Water and energy are inexorably linked, with enormous volumes of water required to generate energy in many cases and large energy inputs required to purify water. In the U.S., thermoelectric power plants account for 41 per cent of total water withdrawals, with nearly all the water requiring some form of purification before use. Horizontal drilling and hydraulic fracturing unleashed a sea of valuable hydrocarbons in the US. However, oil and gas production comes at a substantial price in terms of the amount of water required and the amount of flowback or produced water generated. In many cases, for every barrel of oil produced, five or more barrels of water are also produced. This water is contaminated and requires substantial cleanup for any form of beneficial use.
Science and technology can and will alleviate water shortages, weaken the linkage between energy and water, and arrest the environmental damage currently occurring due to agricultural runoff (e.g., uncontrolled algal blooms), conventional and unconventional oil and gas production, and energy generation based on fossil fuels. A “moonshot for water” has been proposed in the U.S. to bring science and technology to bear on reducing the cost of seawater desalination to be comparable to that of conventional drinking water costs. Disruptive, membrane-based technologies will lead the way in bringing about this revolution.
This presentation will frame the water/energy nexus challenges and opportunities and provide a glimpse of potential paths forward to supply the world with low energy, abundant access to clean water.
Professor Benny Freeman is the Richard B. Curran Centennial Chair in Engineering at The University of Texas at Austin. He is a professor of Chemical Engineering and has been a faculty member for 28 years. He completed graduate training in Chemical Engineering at the University of California, Berkeley, earning a PhD in 1988. In 1988 and 1989, he was a postdoctoral fellow at the Ecole Supérieure de Physique et de Chimie Industrielles de la Ville de Paris (ESPCI), Laboratoire Physico-Chimie Structurale et Macromoléculaire in Paris, France. Dr.

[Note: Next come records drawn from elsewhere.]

/-- The writes of TRAn_CTRL in one cycle, which take effect after a hardware event of that cycle (R240). -/
structure AxisCtl where
  /-- device time and ECLK cycle of the writes -/
  t : Nat := 0
  cycle : Nat := 0
  /-- status before them -/
  refArmed : Bool := false
  listArmed : Bool := false
  ptr : Nat := 0
  uncertain : Bool := false
  /-- what they ask: REF_ARM, LIST_ARM (true) or LIST_STOP (false), CLR_UNCERT -/
  refArm : Bool := false
  list : Option Bool := none
  clr : Bool := false
deriving DecidableEq, Repr, Inhabited

/-- A list entry as it was before a write, with the device time and ECLK cycle of the write (R239). -/
structure ListOld where
  entry : Nat := 0
  value : Nat := 0
  t : Nat := 0
  cycle : Nat := 0
deriving DecidableEq, Repr, Inhabited

/-- One axis. -/
structure Axis where
  /-- count N, u48 -/
  n : Nat := 0
  /-- last accepted levels of tracks A and B, and of TRAn_Z where one is known -/
  a : Bool := false
  b : Bool := false
  z : Option Bool := none
  /-- sign of the last non-zero step: true negative -/
  lastNeg : Option Bool := none
  obs : Observer := {}
  /-- earlier states of the observer that an instant of the last 2 µs may still name (R236), newest first -/
  past : List Observer := []
  /-- last SSI value -/
  uPrev : Option Nat := none
  frame : Option SsiFrame := none
  /-- QERR events of the current window of one second, its seconds count, and whether it has reported (R228) -/
  qerrs : Nat := 0
  qerrWin : Option Nat := none
  qerrHit : Bool := false
  /-- level of TRAn_CLK: low for an incremental axis, idle high and low from the latch instant of a frame for SSI (Table 10.1, R231) -/
  clk : Bool := false
  /-- time of the newest observer state where it is an inserted standstill measurement (R235) -/
  stillAt : Option Nat := none
  /-- the last writes of TRAn_CTRL (R240), and the list entries that the last writes of the list have replaced (R239) -/
  ctl : Option AxisCtl := none
  listOld : List ListOld := []
  /-- trigger instant of the apply that last restarted the observer, and of an apply that an early sample has met (R241) -/
  initAt : Option Nat := none
  caught : Option Nat := none
deriving DecidableEq, Repr, Inhabited


/-! ## Flight, judgement and ejection (08_judgement.md, 09_flight_ejection.md) -/

/-- A sighting with its crossing time t_s and the stamps of the first and last line of its span (R194). -/
structure FlySight where
  s : Sighting := {}
  t : Nat := 0
  tF : Nat := 0
  tB : Nat := 0
deriving DecidableEq, Repr, Inhabited

/-- An upper sighting in the store, with its expiry line E (R195). -/
structure UpperEntry where
  f : FlySight := {}
  exp : Int := 0
deriving DecidableEq, Repr, Inhabited

/-- The flight matcher. -/
structure Fly where
  upper : List UpperEntry := []
  /-- lower sightings that no matcher step has processed -/
  lower : List FlySight := []
  /-- lines whose lower formation has finished and whose matcher step has not run -/
  stepQ : List Int := []
  /-- lane observers; each starts from V_INIT -/
  obs : Vector Observer 64 := Vector.replicate 64 { x0 := 0x0E100000 }
  /-- apply lines whose lane restart has not been made (R203) -/
  restarts : List Int := []
deriving DecidableEq, Repr, Inhabited
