-- ==== Sys2Proof/Machine/Stages.lean ====
section
/-! DEFINITION. The stages of a correction pipe (R92 to R102): what one line of one context becomes. `d` holds the configuration that
governs the line. -/

namespace Sys2Proof.Machine

/-! ## Unpack (R62, R93) -/

/-- Sample `k` of a payload in the order it is sent (R62). -/
def rawSample (payload : Array Byte) (pixfmt k : Nat) : Nat :=
  let n := (depthOf pixfmt).getD 0
  let at' (i : Nat) : Nat := (payload.getD i 0).toNat
  if containerOf pixfmt then (at' (2 * k) + 256 * at' (2 * k + 1)) % 2 ^ n
  else
    let o := k * n
    ((at' (o / 8) + 256 * at' (o / 8 + 1) + 65536 * at' (o / 8 + 2)) >>> (o % 8)) % 2 ^ n

/-- Place in the payload of raw sample s of position i (Table 3.3). -/
def sampleIndex (arrange samples pixels s i : Nat) : Nat := if arrange = 0 then i * samples + s else s * pixels + i

/-- The raw streams of a line, pedestal removed and left-aligned (R93). -/
def unpackLine (d : Device) (c : Nat) (payload : List Byte) : List (List Nat) :=
  let p := payload.toArray
  let n := (depthOf (ctxPixfmt d c)).getD 0
  let lay := ctxLayout d c
  let ped := d.get (F.CXn_PED.PED c)
  (List.range (samplesOf lay)).map (fun s => (List.range (ctxPixels d c)).map (fun i =>
    (rawSample p (ctxPixfmt d c) (sampleIndex (arrangeOf lay) (samplesOf lay) (ctxPixels d c) s i) - ped) * 2 ^ (16 - n)))

/-! ## Defect substitution (R94) -/

/-- Position `i` is marked in the context's defect map. -/
def defectAt (d : Device) (c i : Nat) : Bool := bitAt (d.tab (0x20100C00 + c * 0x1000 + i / 8)).toNat (i % 8)

/-- The replacement of a marked sample, none where no neighbour is usable. -/
def substitute (a b : Option Nat) : Option Nat :=
  match a, b with
  | some a, some b =>
    let t := a + b
    let m := t / 2
    some (if t % 2 = 1 ∧ m % 2 = 1 then m + 1 else m)
  | some a, none => some a
  | none, some b => some b
  | none, none => none

/-- One stream after substitution, and how many marked samples had no usable neighbour. -/
def defectStream (d : Device) (c : Nat) (xs : List Nat) : List Nat × Nat :=
  let arr := xs.toArray
  let n := xs.length
  let step := if ctxMosaic d c then 2 else 1
  let usable (i : Nat) : Option Nat := if i < n ∧ ¬ defectAt d c i then some (arr.getD i 0) else none
  let out := (List.range n).map (fun i =>
    let x := arr.getD i 0
    if ¬ defectAt d c i then (x, 0)
    else match substitute (if step ≤ i then usable (i - step) else none) (usable (i + step)) with
      | some m => (m, 0)
      | none => (x, 1))
  (out.map Prod.fst, (out.map Prod.snd).sum)

/-! ## Clamps (R8, R102) -/

/-- A result limited to u16, and 1 where it was clamped. -/
def clampU16 (x : Int) : Nat × Nat := if x < 0 then (0, 1) else if 65535 < x then (65535, 1) else (x.toNat, 0)

/-- The values of a stage, and how many of them were clamped. -/
def clampAll (xs : List Int) : List Nat × Nat := let r := xs.map clampU16; (r.map Prod.fst, (r.map Prod.snd).sum)

/-- Streams of a stage, and how many of their values were clamped. -/
def clampStreams (xs : List (List Int)) : List (List Nat) × Nat :=
  let r := xs.map clampAll
  (r.map Prod.fst, (r.map Prod.snd).sum)

/-! ## Crosstalk (R95) -/

/-- Exact results of the crosstalk stage of one stream. -/
def crosstalk (a b : Int) (xs : List Nat) : List Int :=
  let left := (xs.take 1 ++ xs).take xs.length
  let right := xs.drop 1 ++ xs.drop (xs.length - 1)
  (xs.zip (left.zip right)).map (fun (x, l, r) => rneShift ((x : Int) * 2 ^ 15 - a * l - b * r) 15)

/-! ## Green imbalance and the mosaic (R96, R99) -/

/-- Colour at a phase: 0 red, 1 green, 2 blue (R96). -/
def mosaicAt (d : Device) (c row i : Nat) : Nat :=
  if row = 0 then (if i % 2 = 0 then d.get (F.CXn_CFG.MOSAIC_R0E c) else d.get (F.CXn_CFG.MOSAIC_R0O c))
  else if i % 2 = 0 then d.get (F.CXn_CFG.MOSAIC_R1E c) else d.get (F.CXn_CFG.MOSAIC_R1O c)

/-- Exact result of the green imbalance stage for one Gb sample. -/
def greenBalance (d : Device) (c y : Nat) : Int :=
  rneShift ((y : Int) * d.get (F.CXn_GI.GI_SCALE c)) 15 + d.getI (F.CXn_GI.GI_OFFSET c)

/-- Row 1 after the green imbalance stage. -/
def balanceRow (d : Device) (c : Nat) (row1 : List Nat) : List Nat × Nat :=
  let r := (row1.zip (List.range row1.length)).map (fun (y, i) =>
    if mosaicAt d c 1 i = 1 then clampU16 (greenBalance d c y) else (y, 0))
  (r.map Prod.fst, (r.map Prod.snd).sum)

/-- Every column holds one green sample, as R99 takes it. R96 alone also admits patterns whose two greens share a column. -/
def staggered (d : Device) (c : Nat) : Bool := (mosaicAt d c 0 0 == 1) != (mosaicAt d c 1 0 == 1)

/-- Exact values of colour `col` (0 or 2) and of green over the line: the samples that hold them, and R99 between. -/
def demosaic (d : Device) (c : Nat) (row0 row1 : List Nat) (col : Nat) : List Int :=
  let a0 := row0.toArray
  let a1 := row1.toArray
  let n := row0.length
  let green (i : Nat) : Int := if mosaicAt d c 0 i = 1 then a0.getD i 0 else a1.getD i 0
  let other (i : Nat) : Int := if mosaicAt d c 0 i = 1 then a1.getD i 0 else a0.getD i 0
  let has (i : Nat) : Bool := (if mosaicAt d c 0 i = 1 then mosaicAt d c 1 i else mosaicAt d c 0 i) == col
  (List.range n).map (fun i =>
    if col = 1 then green i
    else if has i then other i
    else
      let l := if i = 0 then 1 else i - 1
      let r := if i + 1 = n then n - 2 else i + 1
      green i + rneDiv ((other l - green l) + (other r - green r)) 2)

/-! ## Linearisation and matrix (R100, R101) -/

/-- LUT slot of band `b`. -/
def lutSlot (d : Device) (c b : Nat) : Nat := bitsOf (d.rd (if b < 4 then R.CXn_LIN0 c else R.CXn_LIN1 c)).toNat (8 * (b % 4) + 4) (8 * (b % 4))

/-- Entry `k` of LUT slot `t`; Q[1024] is 65,536. -/
def lutAt (d : Device) (t k : Nat) : Nat := if k = 1024 then 65536 else d.tabNum (0x20204000 + t * 0x800 + 2 * k) 2

/-- Exact linearised value of `z`. -/
def linearise (d : Device) (t z : Nat) : Int :=
  let k := z / 64
  let q : Int := lutAt d t k
  q + rneDiv (((lutAt d t (k + 1) : Int) - q) * (z % 64 : Nat)) 64

/-- Coefficient M[o][b], s3.12. -/
def matCoef (d : Device) (c o b : Nat) : Int :=
  if b % 2 = 0 then d.getI (F.CXn_MATo_k.M_EVEN c o (b / 2)) else d.getI (F.CXn_MATo_k.M_ODD c o (b / 2))

/-- Exact values of output band `o` at every position. -/
def matrixBand (d : Device) (c o : Nat) (bands : List (List Nat)) (n : Nat) : List Int :=
  let zero : List Int := List.replicate n 0
  let acc := (bands.zip (List.range bands.length)).foldl (fun (acc : List Int) (w, b) =>
    acc.zipWith (fun (a : Int) (x : Nat) => a + matCoef d c o b * x) w) zero
  acc.map (fun a => rneShift a 12)

/-! ## A whole line -/

/-- What a pipe makes of one line: the streams after defect substitution, the input of the dark-and-gain stage, the output bands, the
clamped results and the marked samples without a usable neighbour. -/
structure Corrected where
  afterDefect : List (List Nat)
  gainIn : List (List Nat)
  out : List (List Nat)
  clips : Nat
  unresolved : Nat
deriving DecidableEq, Repr

/-- Stages 1 to 4. -/
def frontStages (d : Device) (c : Nat) (payload : List Byte) : Corrected :=
  let x := unpackLine d c payload
  let ds := if d.bit (F.CXn_CFG.DEFECT_EN c) then x.map (defectStream d c) else x.map (fun s => (s, 0))
  let x1 := ds.map Prod.fst
  let (x2, k2) := if d.bit (F.CXn_CFG.XT_EN c) then
      clampStreams ((x1.zip (List.range x1.length)).map (fun (s, i) =>
        crosstalk (d.getI (F.CXn_XTALKs.XT_A c i)) (d.getI (F.CXn_XTALKs.XT_B c i)) s))
    else (x1, 0)
  let (x3, k3) := if d.bit (F.CXn_CFG.GI_EN c) ∧ ctxMosaic d c then
      let (r, k) := balanceRow d c (x2.getD 1 [])
      ([x2.getD 0 [], r], k)
    else (x2, 0)
  { afterDefect := x1, gainIn := x3, out := [], clips := k2 + k3, unresolved := (ds.map Prod.snd).sum }

/-- Stage 5 (R97): `entry e` is the correction table entry that governs the line. -/
def darkGain (d : Device) (c : Nat) (entry : Nat → Nat) (v : List (List Nat)) : List (List Nat) × Nat :=
  let base := d.get (F.CXn_TBL.TBL_BASE c)
  let nb := nbIn d c
  clampStreams ((v.zip (List.range v.length)).map (fun (s, k) => (s.zip (List.range s.length)).map (fun (x, i) =>
    let e := entry (base + i * nb + k)
    rneShift (((x : Int) - sx 16 e) * (e / 65536 : Nat)) 14)))

/-- Stage 6: the NB_IN bands. In a mosaic whose two greens share a column, which R99 does not cover, the bands are free values. -/
def bandsOf (d : Device) (c : Nat) (z : List (List Nat)) : List (List Nat) × Nat :=
  if ctxMosaic d c then
    if staggered d c then
      clampStreams ((List.range 3).map (fun col => demosaic d c (z.getD 0 []) (z.getD 1 []) col))
    else ((List.range 3).map (fun b => (List.range (ctxPixels d c)).map (fun i => Config.free d.fresh (8 * i + b + 1) % 65536)), 0)
  else (z, 0)

/-- Stages 7 to 9. -/
def backStages (d : Device) (c : Nat) (w : List (List Nat)) : List (List Nat) × Nat :=
  let (l, k1) := clampStreams ((w.zip (List.range w.length)).map (fun (s, b) =>
    let t := lutSlot d c b
    if t = 0x1F then s.map Int.ofNat else s.map (linearise d t)))
  if d.bit (F.CXn_CFG.MATRIX_EN c) then
    let (o, k2) := clampStreams ((List.range (nbOut d c)).map (fun o => matrixBand d c o l (ctxPixels d c)))
    (o, k1 + k2)
  else (l, k1)

/-- A line through all stages (R92). -/
def correctLine (d : Device) (c : Nat) (entry : Nat → Nat) (payload : List Byte) : Corrected :=
  let f := frontStages d c payload
  let (z, k5) := darkGain d c entry f.gainIn
  let (w, k6) := bandsOf d c z
  let (o, k7) := backStages d c w
  { f with out := o, clips := f.clips + k5 + k6 + k7 }

/-! ## Statistics (R103) -/

/-- One value into a band's statistics; counts and sums saturate (R9). -/
def statValue (b : StatBand) (v : Nat) : StatBand :=
  let df : Nat → Nat := fun _ => 0
  { hist := Sparse.put df (v / 256) (capN 0xFFFFFFFF (Sparse.get df (v / 256) b.hist + 1)) b.hist,
    sum := capN (2 ^ 48 - 1) (b.sum + v), min := if v < b.min then v else b.min, max := if b.max < v then v else b.max }

/-- One line into a block. -/
def statLine (b : StatBlock) (streams : List (List Nat)) : StatBlock :=
  let bands := if b.bands.isEmpty then streams.map (fun _ => ({} : StatBand)) else b.bands
  { b with lines := capN 0xFFFFFFFF (b.lines + 1), bands := bands.zipWith (fun sb s => s.foldl statValue sb) streams }

end Sys2Proof.Machine
end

Freeman was a member of the chemical engineering faculty at NC State University from 1989 – 2002, and he has been a professor of chemical engineering at The University of Texas at Austin since 2002. Dr. Freeman’s research is in polymer science and engineering and, more specifically, in mass transport of small molecules in solid polymers. His research group focuses on structure/property correlation development for desalination and gas separation membrane materials, new materials for hydrogen separation, natural gas purification, carbon capture, and new materials for improving fouling resistance and permeation performance in liquid separation membranes.
He has won a number of awards, including a Fulbright Distinguished Chair (2017), a Distinguished Service Award from the American Chemical Society (ACS) (2015), the Joe J King Professional Engineering Achievement Award from The University of Texas (2013), the American Institute of Chemical Engineers (AIChE) Clarence (Larry) G Gerhold Award (2013), the Society of Plastics Engineers International Award (2013) and the Roy W Tess Award in Coatings from ACS (2012).